▸ **Exercise**: In the listing below, find the line with "p).ibuf = s.ibuf := rfl" and the line with "(s.takeIllegal).bus = s.bus := rfl". Repeat those two lines and all lines between them exactly.

◆ ◆ ◆ ◆ ◆

@[simp] theorem State.accept_params (p : Phase) : (s.accept p).params = s.params := rfl
@[simp] theorem State.accept_irqEn (p : Phase) : (s.accept p).irqEn = s.irqEn := rfl
@[simp] theorem State.accept_status (p : Phase) : (s.accept p).status = Status.accepted := rfl
@[simp] theorem State.accept_inLen (p : Phase) : (s.accept p).inLen = s.inLen := rfl
@[simp] theorem State.accept_outLen (p : Phase) : (s.accept p).outLen = 0 := rfl
@[simp] theorem State.accept_ibuf (p : Phase) : (s.accept p).ibuf = s.ibuf := rfl
@[simp] theorem State.accept_obuf (p : Phase) : (s.accept p).obuf = s.obuf := rfl
@[simp] theorem State.accept_engine (p : Phase) : (s.accept p).engine = { s.engine with phase := p } := rfl
@[simp] theorem State.accept_rstN (p : Phase) : (s.accept p).rstN = s.rstN := rfl
@[simp] theorem State.accept_bus (p : Phase) : (s.accept p).bus = s.bus := rfl
@[simp] theorem State.accept_ibufDraw (p : Phase) : (s.accept p).ibufDraw = s.ibufDraw := rfl
@[simp] theorem State.accept_obufDraw (p : Phase) : (s.accept p).obufDraw = s.obufDraw := rfl
@[simp] theorem State.accept_env (p : Phase) : (s.accept p).env = s.env := rfl

@[simp] theorem State.takeIllegal_params : (s.takeIllegal).params = s.params := rfl
@[simp] theorem State.takeIllegal_irqEn : (s.takeIllegal).irqEn = s.irqEn := rfl
@[simp] theorem State.takeIllegal_status : (s.takeIllegal).status = s.status.illegal := rfl
@[simp] theorem State.takeIllegal_inLen : (s.takeIllegal).inLen = s.inLen := rfl
@[simp] theorem State.takeIllegal_outLen : (s.takeIllegal).outLen = 0 := rfl
@[simp] theorem State.takeIllegal_ibuf : (s.takeIllegal).ibuf = s.ibuf := rfl
@[simp] theorem State.takeIllegal_obuf : (s.takeIllegal).obuf = s.obuf := rfl
@[simp] theorem State.takeIllegal_engine : (s.takeIllegal).engine = s.engine := rfl
@[simp] theorem State.takeIllegal_rstN : (s.takeIllegal).rstN = s.rstN := rfl
@[simp] theorem State.takeIllegal_bus : (s.takeIllegal).bus = s.bus := rfl
@[simp] theorem State.takeIllegal_ibufDraw : (s.takeIllegal).ibufDraw = s.ibufDraw := rfl
@[simp] theorem State.takeIllegal_obufDraw : (s.takeIllegal).obufDraw = s.obufDraw := rfl
@[simp] theorem State.takeIllegal_env : (s.takeIllegal).env = s.env := rfl

@[simp] theorem State.publish_params (r : Result) (o : List Byte) (g : Engine) : (s.publish r o g).params = s.params := rfl
@[simp] theorem State.publish_irqEn (r : Result) (o : List Byte) (g : Engine) : (s.publish r o g).irqEn = s.irqEn := rfl
@[simp] theorem State.publish_status (r : Result) (o : List Byte) (g : Engine) : (s.publish r o g).status = Status.completed r := rfl
@[simp] theorem State.publish_inLen (r : Result) (o : List Byte) (g : Engine) : (s.publish r o g).inLen = s.inLen := rfl
@[simp] theorem State.publish_outLen (r : Result) (o : List Byte) (g : Engine) : (s.publish r o g).outLen = BitVec.ofNat 32 o.length := rfl
@[simp] theorem State.publish_ibuf (r : Result) (o : List Byte) (g : Engine) : (s.publish r o g).ibuf = s.ibuf := rfl
@[simp] theorem State.publish_obuf (r : Result) (o : List Byte) (g : Engine) : (s.publish r o g).obuf = Memory.ofBytes 0 o := rfl
@[simp] theorem State.publish_engine (r : Result) (o : List Byte) (g : Engine) : (s.publish r o g).engine = { g with phase := .idle } := rfl
@[simp] theorem State.publish_rstN (r : Result) (o : List Byte) (g : Engine) : (s.publish r o g).rstN = s.rstN := rfl
@[simp] theorem State.publish_bus (r : Result) (o : List Byte) (g : Engine) : (s.publish r o g).bus = s.bus := rfl
@[simp] theorem State.publish_ibufDraw (r : Result) (o : List Byte) (g : Engine) : (s.publish r o g).ibufDraw = s.ibufDraw := rfl
@[simp] theorem State.publish_obufDraw (r : Result) (o : List Byte) (g : Engine) : (s.publish r o g).obufDraw = s.obufDraw + 1 := rfl
@[simp] theorem State.publish_env (r : Result) (o : List Byte) (g : Engine) : (s.publish r o g).env = s.env := rfl

@[simp] theorem State.writeStatus_params (w : Word) : (s.writeStatus w).params = s.params := rfl
@[simp] theorem State.writeStatus_irqEn (w : Word) : (s.writeStatus w).irqEn = s.irqEn := rfl
@[simp] theorem State.writeStatus_status (w : Word) : (s.writeStatus w).status = s.status.afterWrite w := rfl
@[simp] theorem State.writeStatus_inLen (w : Word) : (s.writeStatus w).inLen = s.inLen := rfl
@[simp] theorem State.writeStatus_outLen (w : Word) : (s.writeStatus w).outLen = s.outLen := rfl
@[simp] theorem State.writeStatus_ibuf (w : Word) : (s.writeStatus w).ibuf = s.ibuf := rfl
@[simp] theorem State.writeStatus_obuf (w : Word) : (s.writeStatus w).obuf = s.obuf := rfl
@[simp] theorem State.writeStatus_engine (w : Word) : (s.writeStatus w).engine = s.engine := rfl
@[simp] theorem State.writeStatus_rstN (w : Word) : (s.writeStatus w).rstN = s.rstN := rfl
@[simp] theorem State.writeStatus_bus (w : Word) : (s.writeStatus w).bus = s.bus := rfl
@[simp] theorem State.writeStatus_ibufDraw (w : Word) : (s.writeStatus w).ibufDraw = s.ibufDraw := rfl
@[simp] theorem State.writeStatus_obufDraw (w : Word) : (s.writeStatus w).obufDraw = s.obufDraw := rfl
@[simp] theorem State.writeStatus_env (w : Word) : (s.writeStatus w).env = s.env := rfl

/-! The reset state, field by field. -/

@[simp] theorem State.afterReset_params (p : Params) (d : Nat) (e : List Event) : (State.afterReset p d e).params = p := rfl
@[simp] theorem State.afterReset_irqEn (p : Params) (d : Nat) (e : List Event) : (State.afterReset p d e).irqEn = false := rfl
@[simp] theorem State.afterReset_status (p : Params) (d : Nat) (e : List Event) : (State.afterReset p d e).status = { busy := false, done := false, result := .none } := rfl
@[simp] theorem State.afterReset_inLen (p : Params) (d : Nat) (e : List Event) : (State.afterReset p d e).inLen = 0 := rfl
@[simp] theorem State.afterReset_outLen (p : Params) (d : Nat) (e : List Event) : (State.afterReset p d e).outLen = 0 := rfl
@[simp] theorem State.afterReset_ibuf (p : Params) (d : Nat) (e : List Event) : (State.afterReset p d e).ibuf = [] := rfl
@[simp] theorem State.afterReset_obuf (p : Params) (d : Nat) (e : List Event) : (State.afterReset p d e).obuf = [] := rfl
@[simp] theorem State.afterReset_engine (p : Params) (d : Nat) (e : List Event) : (State.afterReset p d e).engine = Engine.reset := rfl
@[simp] theorem State.afterReset_rstN (p : Params) (d : Nat) (e : List Event) : (State.afterReset p d e).rstN = true := rfl
@[simp] theorem State.afterReset_bus (p : Params) (d : Nat) (e : List Event) : (State.afterReset p d e).bus = none := rfl
@[simp] theorem State.afterReset_ibufDraw (p : Params) (d : Nat) (e : List Event) : (State.afterReset p d e).ibufDraw = d := rfl
@[simp] theorem State.afterReset_obufDraw (p : Params) (d : Nat) (e : List Event) : (State.afterReset p d e).obufDraw = d := rfl
@[simp] theorem State.afterReset_env (p : Params) (d : Nat) (e : List Event) : (State.afterReset p d e).env = e := rfl
@[simp] theorem State.reset_params : State.reset.params = Config.resetParams := rfl
@[simp] theorem State.reset_irqEn : State.reset.irqEn = false := rfl
@[simp] theorem State.reset_status : State.reset.status = { busy := false, done := false, result := .none } := rfl
@[simp] theorem State.reset_inLen : State.reset.inLen = 0 := rfl
@[simp] theorem State.reset_outLen : State.reset.outLen = 0 := rfl
@[simp] theorem State.reset_ibuf : State.reset.ibuf = [] := rfl
@[simp] theorem State.reset_obuf : State.reset.obuf = [] := rfl
@[simp] theorem State.reset_engine : State.reset.engine = Engine.reset := rfl
@[simp] theorem State.reset_rstN : State.reset.rstN = true := rfl
@[simp] theorem State.reset_bus : State.reset.bus = none := rfl
@[simp] theorem State.reset_ibufDraw : State.reset.ibufDraw = 0 := rfl
@[simp] theorem State.reset_obufDraw : State.reset.obufDraw = 0 := rfl
@[simp] theorem State.reset_env : State.reset.env = [] := rfl
@[simp] theorem Engine.reset_phase : Engine.reset.phase = .idle := rfl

◆ ◆ ◆ ◆ ◆

▸ **Task solution**:
@[simp] theorem State.accept_ibuf (p : Phase) : (s.accept p).ibuf = s.ibuf := rfl
@[simp] theorem State.accept_obuf (p : Phase) : (s.accept p).obuf = s.obuf := rfl
@[simp] theorem State.accept_engine (p : Phase) : (s.accept p).engine = { s.engine with phase := p } := rfl
@[simp] theorem State.accept_rstN (p : Phase) : (s.accept p).rstN = s.rstN := rfl
@[simp] theorem State.accept_bus (p : Phase) : (s.accept p).bus = s.bus := rfl
@[simp] theorem State.accept_ibufDraw (p : Phase) : (s.accept p).ibufDraw = s.ibufDraw := rfl
@[simp] theorem State.accept_obufDraw (p : Phase) : (s.accept p).obufDraw = s.obufDraw := rfl
@[simp] theorem State.accept_env (p : Phase) : (s.accept p).env = s.env := rfl

@[simp] theorem State.takeIllegal_params : (s.takeIllegal).params = s.params := rfl
@[simp] theorem State.takeIllegal_irqEn : (s.takeIllegal).irqEn = s.irqEn := rfl
@[simp] theorem State.takeIllegal_status : (s.takeIllegal).status = s.status.illegal := rfl
@[simp] theorem State.takeIllegal_inLen : (s.takeIllegal).inLen = s.inLen := rfl
@[simp] theorem State.takeIllegal_outLen : (s.takeIllegal).outLen = 0 := rfl
@[simp] theorem State.takeIllegal_ibuf : (s.takeIllegal).ibuf = s.ibuf := rfl
@[simp] theorem State.takeIllegal_obuf : (s.takeIllegal).obuf = s.obuf := rfl
@[simp] theorem State.takeIllegal_engine : (s.takeIllegal).engine = s.engine := rfl
@[simp] theorem State.takeIllegal_rstN : (s.takeIllegal).rstN = s.rstN := rfl
@[simp] theorem State.takeIllegal_bus : (s.takeIllegal).bus = s.bus := rfl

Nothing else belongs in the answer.